**What is being asked**
In the data below, the answer is the run of lines from the line containing "Nat.mod_eq_of_lt (a := op.toNat *" through the line containing "[opField_toNat, formatNNN_toNat]; omega", both included; print it exactly and nothing else.

[Data provided Boundary: Start]

-- ==== Sys2Proof/Laws/Decode.lean ====
section
/-! SUPPORT. The fields and formats of instruction words as numbers: every field is a quotient and remainder of the word,
every format a sum of its fields, so that facts about decoding close by linear arithmetic. -/

namespace Sys2Proof

/-! ## Fields of a word -/

theorem opField_toNat (w : Word) : (opField w).toNat = w.toNat / 4096 := by
  simp only [opField, BitVec.extractLsb'_toNat, Nat.shiftRight_eq_div_pow]; omega

theorem xField_val (w : Word) : (xField w).val = w.toNat / 256 % 16 := by
  simp only [xField, BitVec.extractLsb', BitVec.toFin_ofNat, Fin.val_ofNat, Nat.shiftRight_eq_div_pow]

theorem yField_val (w : Word) : (yField w).val = w.toNat / 16 % 16 := by
  simp only [yField, BitVec.extractLsb', BitVec.toFin_ofNat, Fin.val_ofNat, Nat.shiftRight_eq_div_pow]

theorem nField_toNat (w : Word) : (nField w).toNat = w.toNat % 16 := by
  simp only [nField, BitVec.extractLsb'_toNat, Nat.shiftRight_eq_div_pow]; omega

theorem kkField_toNat (w : Word) : (kkField w).toNat = w.toNat % 256 := by
  simp only [kkField, BitVec.extractLsb'_toNat, Nat.shiftRight_eq_div_pow]; omega

theorem nnnField_toNat (w : Word) : (nnnField w).toNat = w.toNat % 4096 := by
  simp only [nnnField, BitVec.extractLsb'_toNat, Nat.shiftRight_eq_div_pow]; omega

/-! ## Formats as sums -/

/-- An OR whose right part lies below the left part's lowest bit is a sum. -/
theorem or_eq_add_of_low {k a b : Nat} (hb : b < 2 ^ k) : a * 2 ^ k ||| b = a * 2 ^ k + b := by
  rw [← Nat.shiftLeft_eq, Nat.shiftLeft_add_eq_or_of_lt hb]

theorem formatNNN_toNat (op : BitVec 4) (nnn : Addr) : (formatNNN op nnn).toNat = op.toNat * 4096 + nnn.toNat := by
  have h := or_eq_add_of_low (k := 12) (a := op.toNat) (b := nnn.toNat) nnn.isLt
  have ho := op.isLt; have hn := nnn.isLt
  simp only [formatNNN, BitVec.toNat_or, BitVec.toNat_shiftLeft, BitVec.toNat_setWidth, Nat.shiftLeft_eq]
  rw [Nat.mod_eq_of_lt (a := op.toNat) (by omega), Nat.mod_eq_of_lt (by omega), Nat.mod_eq_of_lt (a := nnn.toNat) (by omega), h]
  omega

theorem formatXKK_toNat (op : BitVec 4) (x : Reg) (kk : Byte) :
    (formatXKK op x kk).toNat = op.toNat * 4096 + x.val * 256 + kk.toNat := by
  have h1 := or_eq_add_of_low (k := 12) (a := op.toNat) (b := x.val * 256) (by omega)
  have h2 := or_eq_add_of_low (k := 8) (a := op.toNat * 16 + x.val) (b := kk.toNat) kk.isLt
  have ho := op.isLt; have hk := kk.isLt
  simp only [formatXKK, BitVec.toNat_or, BitVec.toNat_shiftLeft, BitVec.toNat_setWidth, BitVec.toNat_ofNat, Nat.shiftLeft_eq]
  rw [Nat.mod_eq_of_lt (a := op.toNat) (by omega), Nat.mod_eq_of_lt (a := x.val) (by omega),
    Nat.mod_eq_of_lt (a := op.toNat * 2 ^ 12) (by omega), Nat.mod_eq_of_lt (a := x.val * 2 ^ 8) (by omega),
    Nat.mod_eq_of_lt (a := kk.toNat) (by omega), h1, show op.toNat * 2 ^ 12 + x.val * 256 = (op.toNat * 16 + x.val) * 2 ^ 8 by omega, h2]
  omega

theorem formatXYN_toNat (op : BitVec 4) (x y : Reg) (n : BitVec 4) :
    (formatXYN op x y n).toNat = op.toNat * 4096 + x.val * 256 + y.val * 16 + n.toNat := by
  have hn := n.isLt
  have hy : (BitVec.ofNat 16 y.val <<< 4 ||| n.setWidth 16 : Word) = (BitVec.ofNat 8 (y.val * 16 + n.toNat)).setWidth 16 := by
    have h := or_eq_add_of_low (k := 4) (a := y.val) (b := n.toNat) hn
    apply BitVec.eq_of_toNat_eq
    simp only [BitVec.toNat_or, BitVec.toNat_shiftLeft, BitVec.toNat_setWidth, BitVec.toNat_ofNat, Nat.shiftLeft_eq]
    rw [Nat.mod_eq_of_lt (a := y.val) (by omega), Nat.mod_eq_of_lt (a := y.val * 2 ^ 4) (by omega),
      Nat.mod_eq_of_lt (a := n.toNat) (by omega), h]
    omega
  have h := formatXKK_toNat op x (BitVec.ofNat 8 (y.val * 16 + n.toNat))
  rw [formatXKK, ← hy, ← BitVec.or_assoc] at h
  rw [formatXYN, h, BitVec.toNat_ofNat]
  omega

theorem wordOfBytes_toNat (a b : Byte) : (wordOfBytes a b).toNat = a.toNat * 256 + b.toNat := by
  have h := or_eq_add_of_low (k := 8) (a := a.toNat) (b := b.toNat) b.isLt
  have ha := a.isLt; have hb := b.isLt
  simp only [wordOfBytes, BitVec.toNat_or, BitVec.toNat_shiftLeft, BitVec.toNat_setWidth, Nat.shiftLeft_eq]
  rw [Nat.mod_eq_of_lt (a := a.toNat) (by omega), Nat.mod_eq_of_lt (by omega), Nat.mod_eq_of_lt (a := b.toNat) (by omega), h]
  omega

/-- The bytes a word is stored as are read back as the word (R31). -/
theorem wordOfBytes_high_low (w : Word) : wordOfBytes (highByte w) (lowByte w) = w := by
  apply BitVec.eq_of_toNat_eq
  simp only [wordOfBytes_toNat, highByte, lowByte, BitVec.extractLsb'_toNat, Nat.shiftRight_eq_div_pow]
  omega

/-! ## Fields of the formats -/

@[simp] theorem opField_formatNNN (op : BitVec 4) (nnn : Addr) : opField (formatNNN op nnn) = op := by
  apply BitVec.eq_of_toNat_eq; rw [opField_toNat, formatNNN_toNat]; omega

@[simp] theorem nnnField_formatNNN (op : BitVec 4) (nnn : Addr) : nnnField (formatNNN op nnn) = nnn := by
  apply BitVec.eq_of_toNat_eq; rw [nnnField_toNat, formatNNN_toNat]; omega

@[simp] theorem opField_formatXKK (op : BitVec 4) (x : Reg) (kk : Byte) : opField (formatXKK op x kk) = op := by
  apply BitVec.eq_of_toNat_eq; rw [opField_toNat, formatXKK_toNat]; omega

@[simp] theorem xField_formatXKK (op : BitVec 4) (x : Reg) (kk : Byte) : xField (formatXKK op x kk) = x := by
  apply Fin.ext; rw [xField_val, formatXKK_toNat]; omega

@[simp] theorem kkField_formatXKK (op : BitVec 4) (x : Reg) (kk : Byte) : kkField (formatXKK op x kk) = kk := by
  apply BitVec.eq_of_toNat_eq; rw [kkField_toNat, formatXKK_toNat]; omega

@[simp] theorem opField_formatXYN (op : BitVec 4) (x y : Reg) (n : BitVec 4) : opField (formatXYN op x y n) = op := by
  apply BitVec.eq_of_toNat_eq; rw [opField_toNat, formatXYN_toNat]; omega

@[simp] theorem xField_formatXYN (op : BitVec 4) (x y : Reg) (n : BitVec 4) : xField (formatXYN op x y n) = x := by
  apply Fin.ext; rw [xField_val, formatXYN_toNat]; omega

@[simp] theorem yField_formatXYN (op : BitVec 4) (x y : Reg) (n : BitVec 4) : yField (formatXYN op x y n) = y := by
  apply Fin.ext; rw [yField_val, formatXYN_toNat]; omega

@[simp] theorem nField_formatXYN (op : BitVec 4) (x y : Reg) (n : BitVec 4) : nField (formatXYN op x y n) = n := by
  apply BitVec.eq_of_toNat_eq; rw [nField_toNat, formatXYN_toNat]; omega

/-! ## The formats under the masks of the opcode map -/

/-- A register index has no bit above its four. -/
theorem getElem_reg (x : Reg) {j : Nat} (h : 4 ≤ j) (hj : j < 16) : (BitVec.ofNat 16 x.val)[j] = false := by
  have h1 : x.val < 2 ^ j := Nat.lt_of_lt_of_le x.isLt (Nat.pow_le_pow_right (n := 2) (by decide) h)
  rw [← BitVec.getLsbD_eq_getElem hj, BitVec.getLsbD_ofNat, Nat.testBit_lt_two_pow h1, Bool.and_false]

theorem formatNNN_mask (op : BitVec 4) (nnn : Addr) : formatNNN op nnn &&& 0xF000 = formatNNN op 0 := by
  apply BitVec.eq_of_getLsbD_eq; intro j hj
  simp only [formatNNN]
  interval_cases j <;> simp

theorem formatXKK_mask (op : BitVec 4) (x : Reg) (kk : Byte) : formatXKK op x kk &&& 0xF000 = formatXKK op 0 0 := by
  apply BitVec.eq_of_getLsbD_eq; intro j hj
  simp only [formatXKK]
  interval_cases j <;> simp [getElem_reg]

theorem formatX_mask (op : BitVec 4) (x : Reg) (kk : Byte) : formatXKK op x kk &&& 0xF0FF = formatXKK op 0 kk := by
  apply BitVec.eq_of_getLsbD_eq; intro j hj
  simp only [formatXKK]
  interval_cases j <;> simp [getElem_reg]

theorem formatXY_mask (op : BitVec 4) (x y : Reg) (n : BitVec 4) :
    formatXYN op x y n &&& 0xF00F = formatXYN op 0 0 n := by
  apply BitVec.eq_of_getLsbD_eq; intro j hj
  simp only [formatXYN]
  interval_cases j <;> simp [getElem_reg]

theorem formatXYN_mask (op : BitVec 4) (x y : Reg) (n : BitVec 4) :
    formatXYN op x y n &&& 0xF000 = formatXYN op 0 0 0 := by
  apply BitVec.eq_of_getLsbD_eq; intro j hj
  simp only [formatXYN]
  interval_cases j <;> simp [getElem_reg]

/-! ## A word from its fields -/

theorem formatNNN_fields (w : Word) : formatNNN (opField w) (nnnField w) = w := by
  apply BitVec.eq_of_toNat_eq; rw [formatNNN_toNat, opField_toNat, nnnField_toNat]; omega

theorem formatXKK_fields (w : Word) : formatXKK (opField w) (xField w) (kkField w) = w := by
  apply BitVec.eq_of_toNat_eq; rw [formatXKK_toNat, opField_toNat, xField_val, kkField_toNat]; omega

theorem formatXYN_fields (w : Word) : formatXYN (opField w) (xField w) (yField w) (nField w) = w := by
  apply BitVec.eq_of_toNat_eq; rw [formatXYN_toNat, opField_toNat, xField_val, yField_val, nField_toNat]; omega

end Sys2Proof
end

[Data provided Boundary: End]

**Exercise output**
    Nat.mod_eq_of_lt (a := op.toNat * 2 ^ 12) (by omega), Nat.mod_eq_of_lt (a := x.val * 2 ^ 8) (by omega),
    Nat.mod_eq_of_lt (a := kk.toNat) (by omega), h1, show op.toNat * 2 ^ 12 + x.val * 256 = (op.toNat * 16 + x.val) * 2 ^ 8 by omega, h2]
  omega

theorem formatXYN_toNat (op : BitVec 4) (x y : Reg) (n : BitVec 4) :
    (formatXYN op x y n).toNat = op.toNat * 4096 + x.val * 256 + y.val * 16 + n.toNat := by
  have hn := n.isLt
  have hy : (BitVec.ofNat 16 y.val <<< 4 ||| n.setWidth 16 : Word) = (BitVec.ofNat 8 (y.val * 16 + n.toNat)).setWidth 16 := by
    have h := or_eq_add_of_low (k := 4) (a := y.val) (b := n.toNat) hn
    apply BitVec.eq_of_toNat_eq
    simp only [BitVec.toNat_or, BitVec.toNat_shiftLeft, BitVec.toNat_setWidth, BitVec.toNat_ofNat, Nat.shiftLeft_eq]
    rw [Nat.mod_eq_of_lt (a := y.val) (by omega), Nat.mod_eq_of_lt (a := y.val * 2 ^ 4) (by omega),
      Nat.mod_eq_of_lt (a := n.toNat) (by omega), h]
    omega
  have h := formatXKK_toNat op x (BitVec.ofNat 8 (y.val * 16 + n.toNat))
  rw [formatXKK, ← hy, ← BitVec.or_assoc] at h
  rw [formatXYN, h, BitVec.toNat_ofNat]
  omega

theorem wordOfBytes_toNat (a b : Byte) : (wordOfBytes a b).toNat = a.toNat * 256 + b.toNat := by
  have h := or_eq_add_of_low (k := 8) (a := a.toNat) (b := b.toNat) b.isLt
  have ha := a.isLt; have hb := b.isLt
  simp only [wordOfBytes, BitVec.toNat_or, BitVec.toNat_shiftLeft, BitVec.toNat_setWidth, Nat.shiftLeft_eq]
  rw [Nat.mod_eq_of_lt (a := a.toNat) (by omega), Nat.mod_eq_of_lt (by omega), Nat.mod_eq_of_lt (a := b.toNat) (by omega), h]
  omega

/-- The bytes a word is stored as are read back as the word (R31). -/
theorem wordOfBytes_high_low (w : Word) : wordOfBytes (highByte w) (lowByte w) = w := by
  apply BitVec.eq_of_toNat_eq
  simp only [wordOfBytes_toNat, highByte, lowByte, BitVec.extractLsb'_toNat, Nat.shiftRight_eq_div_pow]
  omega

/-! ## Fields of the formats -/

@[simp] theorem opField_formatNNN (op : BitVec 4) (nnn : Addr) : opField (formatNNN op nnn) = op := by
  apply BitVec.eq_of_toNat_eq; rw [opField_toNat, formatNNN_toNat]; omega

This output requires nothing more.